Pesquisa da UFF usa método inovador para o tratamento sustentável do lodo de esgoto | Rio das Ostras Jornal

Pesquisa da UFF usa método inovador para o tratamento sustentável do lodo de esgoto

 Tecnologia aponta novos caminhos ao propor tratamento de resíduos com redução de impactos ambientais e reaproveitamento energético

Uma pesquisa desenvolvida na Universidade Federal Fluminense (UFF) propõe um tratamento inovador para o lodo de esgoto gerado nas estações de tratamento. A partir do método da pirólise lenta, o estudo analisa uma forma de secagem do resíduo, capaz de gerar energia, aumentar a vida útil dos aterros sanitários e diminuir riscos ambientais e biológicos. Trata-se de uma abordagem que articula inovação tecnológica, viabilidade econômica e sustentabilidade ambiental.

Ao investigar a aplicação da pirólise lenta - um processo termoquímico de decomposição da matéria orgânica realizado em altas temperaturas, na ausência de oxigênio - em tambor rotativo como rota tecnológica para a disposição final sustentável do lodo sanitário, o estudo inova ao tratar o lodo - antes considerado um rejeito sem valor, destinado majoritariamente a aterros sanitários - como um recurso capaz de reduzir emissões de gases poluentes e contribuir para a economia circular.

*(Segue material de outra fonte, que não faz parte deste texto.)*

-- ==== Sys2Proof/Safety.lean ====
section
/-! DEFINITION. What claims about the part are said in: when a word fires, what each way of ending leaves, what a table of
words asks for, and the invariants. -/

namespace Sys2Proof.Machine

/-! ### A word on its lane (R13, R65, R90, R104, R144) -/

/-- The firing is on the lane, and its word may fire as `i`. -/
def OnLane (s : State) (f : Firing) (i : Instr) : Prop := s.wk.issue.head? = some f ∧ canFire s f i = true

/-- P is not read, or it carries the PRED that PM asks for (R90). -/
def Matches (s : State) (f : Firing) (i : Instr) : Prop :=
  match Instr.predicate i with
  | .always => True
  | .onTrue => (portD s f .p).tag = .pred ∧ tokTrue (portD s f .p) = true
  | .onFalse => (portD s f .p).tag = .pred ∧ tokTrue (portD s f .p) = false

/-- P is read, and carries the PRED that PM does not ask for (R90). -/
def Mismatches (s : State) (f : Firing) (i : Instr) : Prop :=
  match Instr.predicate i with
  | .always => False
  | .onTrue => (portD s f .p).tag = .pred ∧ tokTrue (portD s f .p) = false
  | .onFalse => (portD s f .p).tag = .pred ∧ tokTrue (portD s f .p) = true

/-- The data ports on which a word carries POISON on (R119, R144, R149, R155, R161, R162). -/
def carriesPoison : Instr → List Port
  | .exit _ | .write _ _ _ => [.l]
  | .st _ _ _ _ | .mst _ _ _ _ | .aadd _ | .amin _ | .amax _ | .aand _ | .aor _ | .axor _ | .aswp _ => [.r]
  | .acas _ => [.r, .x]
  | .lst _ _ _ | .lamo _ _ _ _ _ => [.x]
  | _ => []

/-- No data port holds NULL, and POISON stands only where the word carries it on. -/
def Clean (s : State) (f : Firing) (i : Instr) : Prop :=
  ∀ q ∈ Instr.dataPorts i,
    (portD s f q).tag ≠ .null ∧ ((portD s f q).tag = .poison → q ∈ carriesPoison i)

/-- A word fires, its predicate matched and its operands there. -/
structure Fires (s : State) (f : Firing) (i : Instr) : Prop where
  lane : OnLane s f i
  matched : Matches s f i
  clean : Clean s f i

/-- Some port that the word reads, P included, carries POISON. -/
def MeetsPoison (s : State) (f : Firing) (i : Instr) : Prop :=
  ∃ q ∈ Instr.ports i, (portD s f q).tag = .poison

/-- Some port that the word reads, P included, carries NULL, and none POISON. -/
def MeetsNull (s : State) (f : Firing) (i : Instr) : Prop :=
  ¬ MeetsPoison s f i ∧ ∃ q ∈ Instr.ports i, (portD s f q).tag = .null

/-! ### What a word leaves behind -/

/-- The instance with the slot fired and the word's flags (R13, R105). -/
def firedInst (f : Firing) (fl : FlagSet) (x : Inst) : Inst :=
  { x with fired := x.fired ++ [f.slot], flags := x.flags ||| fl }

/-- The lane's word has left, and its instance has changed; the rest of the work stands. -/
def laneDone (s : State) (f : Firing) (upd : Inst → Inst) : Wk :=
  { s.wk with issue := s.wk.issue.tail, insts := tmod s.wk.insts (instKey f.tid f.iter) upd }

/-- The word has fired and its tokens `a` and `b` are on their way to T0 and T1 (R13, R23, R103): nothing else of the
state changes. -/
def sent (s : State) (f : Firing) (i : Instr) (a b : Token) (fl : FlagSet) : State :=
  let it := taIter (Instr.targets i).2.2 f.iter
  let ms := tokMsg f it false a (Instr.targets i).1 ++ tokMsg f it false b (Instr.targets i).2.1
  { s with wk := laneDone s f (firedInst f fl), net := s.net ++ ms }

/-- The word waits, and holds its access (R17, R158): nothing else of the state changes. -/
def waits (s : State) (f : Firing) (w : Wait) : State :=
  { s with wk := { s.wk with issue := s.wk.issue.tail, waits := s.wk.waits ++ [(f, w)] } }

/-- The instance with the slot fired and its request produced (R14, R141). -/
def requestInst (f : Firing) (r : Request) (x : Inst) : Inst :=
  { x with fired := x.fired ++ [f.slot], requests := x.requests ++ [r] }

/-- The request of a word: its slot, its LSID, the register its value returns to, and what it asks for. -/
def requestFor (s : State) (f : Firing) (i : Instr) (k : ReqKind) : Request :=
  ⟨f.slot, Instr.lsid i, if Instr.returning i then retReg s f i else none, k⟩

/-- The word has produced its request (R14): nothing else of the state changes. -/
def requested (s : State) (f : Firing) (i : Instr) (k : ReqKind) : State :=
  { s with wk := laneDone s f (requestInst f (requestFor s f i k)) }

/-- The instance with the slot nulled (R14). -/
def nulledInst (f : Firing) (x : Inst) : Inst :=
  { x with fired := x.fired ++ [f.slot], nulled := x.nulled ++ [f.slot] }

/-- Registers, allocations, graphs, engines, jobs, times, ticks and every other instance are as they were; the word has left
the lane, on which READs that waited may follow (R24). -/
structure WordFrame (s t : State) (f : Firing) : Prop where
  tasks : t.wk.tasks = s.wk.tasks
  lane : ∃ more, t.wk.issue = s.wk.issue.tail ++ more
  others : ∀ tid iter, instKey tid iter ≠ instKey f.tid f.iter → instAt t tid iter = instAt s tid iter
  recs : t.al.recs = s.al.recs
  graphs : t.cf = s.cf
  engines : t.en = s.en
  jobs : t.jb = s.jb
  times : t.clk = s.clk
  ticks : t.tm = s.tm
  firmware : t.fw = s.fw

/-- Every byte of HBM, of global memory as an access finds it, and of local store is as it was, and so is every granule's
state. -/
structure MemFrame (s t : State) : Prop where
  hbm : ∀ a, byteAt t.gm.hbm a = byteAt s.gm.hbm a
  global : ∀ a, paByte t.gm a = paByte s.gm a
  store : ∀ a, byteAt t.ls.bytes a = byteAt s.ls.bytes a
  granules : ∀ g, gstAt t.ls g = gstAt s.ls g

/-- The frame of a word that reads multicast copies: each copy read for the first time takes a number in its task's program
order (log 111); the rest as in WordFrame. -/
structure ReadFrame (s t : State) (f : Firing) : Prop where
  task : ∃ n, taskAt t f.tid = (taskAt s f.tid).map fun y => { y with seq := y.seq + n }
  tasks : ∀ tid, tid ≠ f.tid → taskAt t tid = taskAt s tid
  lane : ∃ more, t.wk.issue = s.wk.issue.tail ++ more
  others : ∀ tid iter, instKey tid iter ≠ instKey f.tid f.iter → instAt t tid iter = instAt s tid iter
  recs : t.al.recs = s.al.recs
  graphs : t.cf = s.cf
  engines : t.en = s.en
  jobs : t.jb = s.jb
  times : t.clk = s.clk
  ticks : t.tm = s.tm
  firmware : t.fw = s.fw

/-- The tokens of a result on their way to T0 and T1 (R13, R23). -/
def resultMsgs (f : Firing) (i : Instr) (a b : Token) : List Instr :=
  let it := taIter (Instr.targets i).2.2 f.iter
  tokMsg f it false a (Instr.targets i).1 ++ tokMsg f it false b (Instr.targets i).2.1

/-- A word has sent its value to its targets, and its instance has the slot fired and whatever `upd` adds. -/
structure SendsValue (s t : State) (f : Firing) (i : Instr) (v : Token) (fl : FlagSet) (upd : Inst → Inst) : Prop where
  frame : WordFrame s t f
  net : t.net = s.net ++ resultMsgs f i v v
  inst : instAt t f.tid f.iter = (instAt s f.tid f.iter).map fun x => firedInst f fl (upd x)
  store : ∀ a, byteAt t.ls.bytes a = byteAt s.ls.bytes a

/-- A load has sent the value that multicast copies of its pane hold; no byte of memory has changed. -/
structure SendsRead (s t : State) (f : Firing) (i : Instr) (v : Token) : Prop where
  frame : ReadFrame s t f
  mem : MemFrame s t
  net : t.net = s.net ++ resultMsgs f i v v
  inst : instAt t f.tid f.iter = (instAt s f.tid f.iter).map (firedInst f 0)

/-- The ports that steer a word: POISON on one raises POISON_USE (R144, R170). -/
def steerPorts : Instr → List Port
  | .ld _ | .st _ _ _ _ | .mst _ _ _ _ | .pref _ _ | .lsz _ _ _ => [.l]
  | .aadd _ | .amin _ | .amax _ | .aand _ | .aor _ | .axor _ | .aswp _ | .acas _ => [.l]
  | .lld _ _ _ _ _ | .lst _ _ _ | .lamo _ _ _ _ _ | .barr _ _ _ => [.l, .r]
  | .few _ _ _ | .fes _ _ | .binit _ _ => [.l, .r, .x]
  | .br _ _ pm | .trap _ pm | .bkpt _ pm => if pm = .always then [.l] else []
  | .fence _ _ _ | .brr _ _ => [.l]
  | .free _ | .rels _ | .cpg _ _ _ _ | .cps _ _ _ _ | .pset _ _ _ _ | .wload _ _ _ _ => [.l]
  | .cp _ _ _ _ _ | .cpp _ _ _ _ | .wmma _ _ _ _ _ | .cvtt _ _ _ | .spawn _ _ => [.l, .r]
  | .twait _ _ | .tickw _ _ _ => [.r]
  | .tread _ _ | .ref _ | .drop _ | .await _ | .launch _ _ _ | .kvgrow _ _ _ => [.l]
  | _ => []

/-- The ports on which POISON is a FORMAT fault (R170). -/
def countPorts : Instr → List Port
  | .alloc _ _ | .swq _ => [.l, .r]
  | .rels _ => [.r]
  | .cp _ _ _ _ _ | .cpp _ _ _ _ => [.x]
  | .twait _ _ | .waitc _ _ | .cancel _ _ | .tickw _ _ _ => [.l]
  | _ => []

/-- A word that stores to global memory: its access, its format, whether it is plain, its data, and its request by the
physical address, the peer and CHECKED (R149, R151, R154). -/
structure GlobalWord where
  access : Access
  fmt : Tag
  plain : Bool
  data : List Token
  req : Nat → Nat → Bool → ReqKind

def globalWord (s : State) (f : Firing) (i : Instr) : Option GlobalWord :=
  let va := tokBits (portD s f .l)
  let r := portD s f .r
  let x := portD s f .x
  let atom := fun (m : MF) (op : AtomOp) (data : List Token) =>
    some (⟨.atomic, m.fmt, false, data, fun pa rdev _ => .atom op va pa rdev m.fmt r x (relScope m.ord)⟩ : GlobalWord)
  match i with
  | .st ord fmt _ _ => some ⟨.write, fmt, decide (ord = .plain), [r], fun pa rdev c => .store va pa rdev fmt r (relScope ord) c false⟩
  | .mst ord fmt _ _ => some ⟨.write, fmt, decide (ord = .plain), [r], fun pa rdev c => .store va pa rdev fmt r (relScope ord) c true⟩
  | .aadd m => atom m .add [r]
  | .amin m => atom m .min [r]
  | .amax m => atom m .max [r]
  | .aand m => atom m .and [r]
  | .aor m => atom m .or [r]
  | .axor m => atom m .xor [r]
  | .aswp m => atom m .swp [r]
  | .acas m => atom m .cas [r, x]
  | _ => none

/-- A word's translation through the TLB of its cell's pane (R142). -/
def wordXlat (s : State) (f : Firing) (va : Nat) (a : Access) : Xlat :=
  tlbXlat s (cellPane s f) (taskD s f.tid).vi va a

/-- The bytes that lower stores of its block forward to a load (R146). -/
def forwarded (s : State) (f : Firing) (lsid width pa rdev : Nat) : List (Option Byte) :=
  let rs := match instAt s f.tid f.iter with | some x => reqsBelow x lsid | none => []
  (List.range width).map fun k => fwdByte rs (pa + k) rdev

/-- A lower store of the block sends POISON to the line (R149). -/
def nearPoison (s : State) (f : Firing) (lsid pa rdev : Nat) : Bool :=
  fwdPoisons (match instAt s f.tid f.iter with | some x => reqsBelow x lsid | none => []) pa rdev

/-- The read of an LD, as it goes to its home (R146, R149, R270). -/
def loadMsg (s : State) (f : Firing) (m : MF) (pa rdev : Nat) (checked : Bool) : ReadMsg :=
  let t := taskD s f.tid
  let w := accessWidth m.fmt
  { f := f, seq := t.seq, after := t.floor, lsid := some m.lsid.toNat, acq := decide (m.ord ≠ .plain), va := tokBits (portD s f .l),
    pa := pa, rdev := rdev, width := w, fmt := m.fmt, half := none, fwd := forwarded s f m.lsid.toNat w pa rdev,
    fwdPoison := nearPoison s f m.lsid.toNat pa rdev, checked := checked, t0 := m.t0, got := [], rest := none }

/-- A handle and an offset that resolve for a width, with no spill copy running (R157, R237). -/
def localAt (s : State) (f : Firing) (width : Nat) (g : GLoc) (o : Nat) : Prop :=
  (portD s f .l).tag = .handle ∧ (portD s f .r).tag.isInt = true ∧
  resolve s (tokBits (portD s f .l)) (tokInt (portD s f .r)) width = .ok (g, o) ∧
  (match handleRec (tokBits (portD s f .l)) with | some k => spillingRec s k | none => false) = false

/-! ### What the value words compute (R110 to R137, R197) -/

/-- The result of a value word from its operands; READ, SEL and RED stand by themselves. -/
def valueOf (s : State) (f : Firing) : Instr → Option VOut
  | .mov _ => some (.both (portD s f .l))
  | .movi i => some (trigV (mkInt .i32 i.imm.toInt) (portD s f .l))
  | .nul _ => some (trigV nullTok (portD s f .l))
  | .retag c => some (retagV c.fmt (portD s f .l))
  | .tagof _ => some (trigV (mkTok .i32 f.iter) (portD s f .l))
  | .add _ sat => some (addV sat (portD s f .l) (portD s f .r))
  | .sub _ sat => some (subV sat (portD s f .l) (portD s f .r))
  | .mul _ sat => some (mulV sat (portD s f .l) (portD s f .r))
  | .mulh _ => some (mulhV (portD s f .l) (portD s f .r))
  | .div _ => some (divV (portD s f .l) (portD s f .r))
  | .rem _ => some (remV (portD s f .l) (portD s f .r))
  | .fma _ => some (fmaV (portD s f .l) (portD s f .r) (portD s f .x))
  | .min _ => some (minV (portD s f .l) (portD s f .r))
  | .max _ => some (maxV (portD s f .l) (portD s f .r))
  | .abs _ => some (absV (portD s f .l))
  | .neg _ => some (negV (portD s f .l))
  | .addi i => some (addiV i.imm (portD s f .l))
  | .muli i => some (muliV i.imm (portD s f .l))
  | .tst _ cc => some (tstV cc (portD s f .l) (portD s f .r))
  | .teqi i => some (testImmV .eq i.imm (portD s f .l))
  | .tlti i => some (testImmV .lt i.imm (portD s f .l))
  | .and _ => some (logicV (· &&& ·) (portD s f .l) (portD s f .r))
  | .or _ => some (logicV (· ||| ·) (portD s f .l) (portD s f .r))
  | .xor _ => some (logicV (· ^^^ ·) (portD s f .l) (portD s f .r))
  | .not _ => some (notV (portD s f .l))
  | .andi i => some (logicImmV (· &&& ·) i.imm (portD s f .l))
  | .ori i => some (logicImmV (· ||| ·) i.imm (portD s f .l))
  | .xori i => some (logicImmV (· ^^^ ·) i.imm (portD s f .l))
  | .shl _ => some (shiftV .shl (portD s f .l) (portD s f .r))
  | .shr _ => some (shiftV .shr (portD s f .l) (portD s f .r))
  | .sar _ => some (shiftV .sar (portD s f .l) (portD s f .r))
  | .shli i => some (shiftImmV .shl i.imm (portD s f .l))
  | .shri i => some (shiftImmV .shr i.imm (portD s f .l))
  | .sari i => some (shiftImmV .sar i.imm (portD s f .l))
  | .clz _ => some (clzV (portD s f .l))
  | .popc _ => some (popcV (portD s f .l))
  | .bfx _ => some (bfxV (portD s f .l) (portD s f .r) (portD s f .x))
  | .sqrt _ => some (sqrtV (portD s f .l))
  | .rcp _ => some (rcpV (portD s f .l))
  | .rsqrt _ => some (rsqrtV (portD s f .l))
  | .exp2 _ => some (exp2V (portD s f .l))
  | .log2 _ => some (log2V (portD s f .l))
  | .tanh _ => some (tanhV (portD s f .l))
  | .cvt c => some (cvtV .nearestEven c.fmt (portD s f .l))
  | .cvtz c => some (cvtV .towardZero c.fmt (portD s f .l))
  | .ldexp _ => some (ldexpV (portD s f .l) (portD s f .r))
  | .fclass _ => some (fclassV (portD s f .l))
  | .self _ =>
    some (trigV (mkTok .n64 ((taskD s f.tid).colour + (taskD s f.tid).die * 65536 + cellPane s f % 192 * 2 ^ 18))
      (portD s f .l))
  | _ => none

O grande diferencial da rota tecnológica desenvolvida pelo grupo de pesquisa, liderado pelo professor Rodolfo Cardoso, do Instituto de Ciência e Tecnologia da UFF de Rio das Ostras, está na capacidade de processar o lodo com elevada umidade, característica que historicamente inviabilizou outras soluções similares. Enquanto tecnologias convencionais exigem etapas intensivas de secagem, que são caras e energeticamente ineficientes, o sistema em tambor rotativo utiliza o próprio vapor d’água presente no resíduo como parte do processo químico.

Diferentemente de processos como a incineração, na pirólise lenta não há combustão direta do material nem geração de subprodutos tóxicos, como dioxinas e furanos. No caso da tecnologia estudada na UFF, o processo ocorre em um tambor rotativo que atua em regime contínuo, o que garante maior eficiência operacional e compatibilidade com o funcionamento das estações de tratamento de esgoto.

Durante o tratamento, a matéria orgânica é convertida em três frações principais. A primeira é o gás de síntese (singás), que pode ser utilizado para geração de energia térmica ou elétrica, inclusive para alimentar o próprio sistema. A segunda é o biochar, um material rico em micronutrientes como fósforo, nitrogênio, potássio e cálcio, com potencial para aplicação no solo, com benefícios no aumento da retenção de água e melhoria da sua estrutura. Já a fração líquida do processo apresenta características que permitem seu retorno ao próprio sistema de tratamento e um circuito fechado e reduzir a geração de efluentes adicionais.

A possibilidade de integrar o sistema de pirólise diretamente às estações de tratamento representa uma mudança estrutural. Ao reduzir ou eliminar o transporte do lodo, a tecnologia diminui riscos sanitários, emissões associadas à logística e a pressão sobre os aterros, além de ampliar a autonomia operacional das estações. Além dos ganhos ambientais, os estudos conduzidos indicam viabilidade econômica, com estimativas de retorno do investimento em prazos relativamente curtos. O fator é considerado central para a adoção da tecnologia por concessionárias e municípios.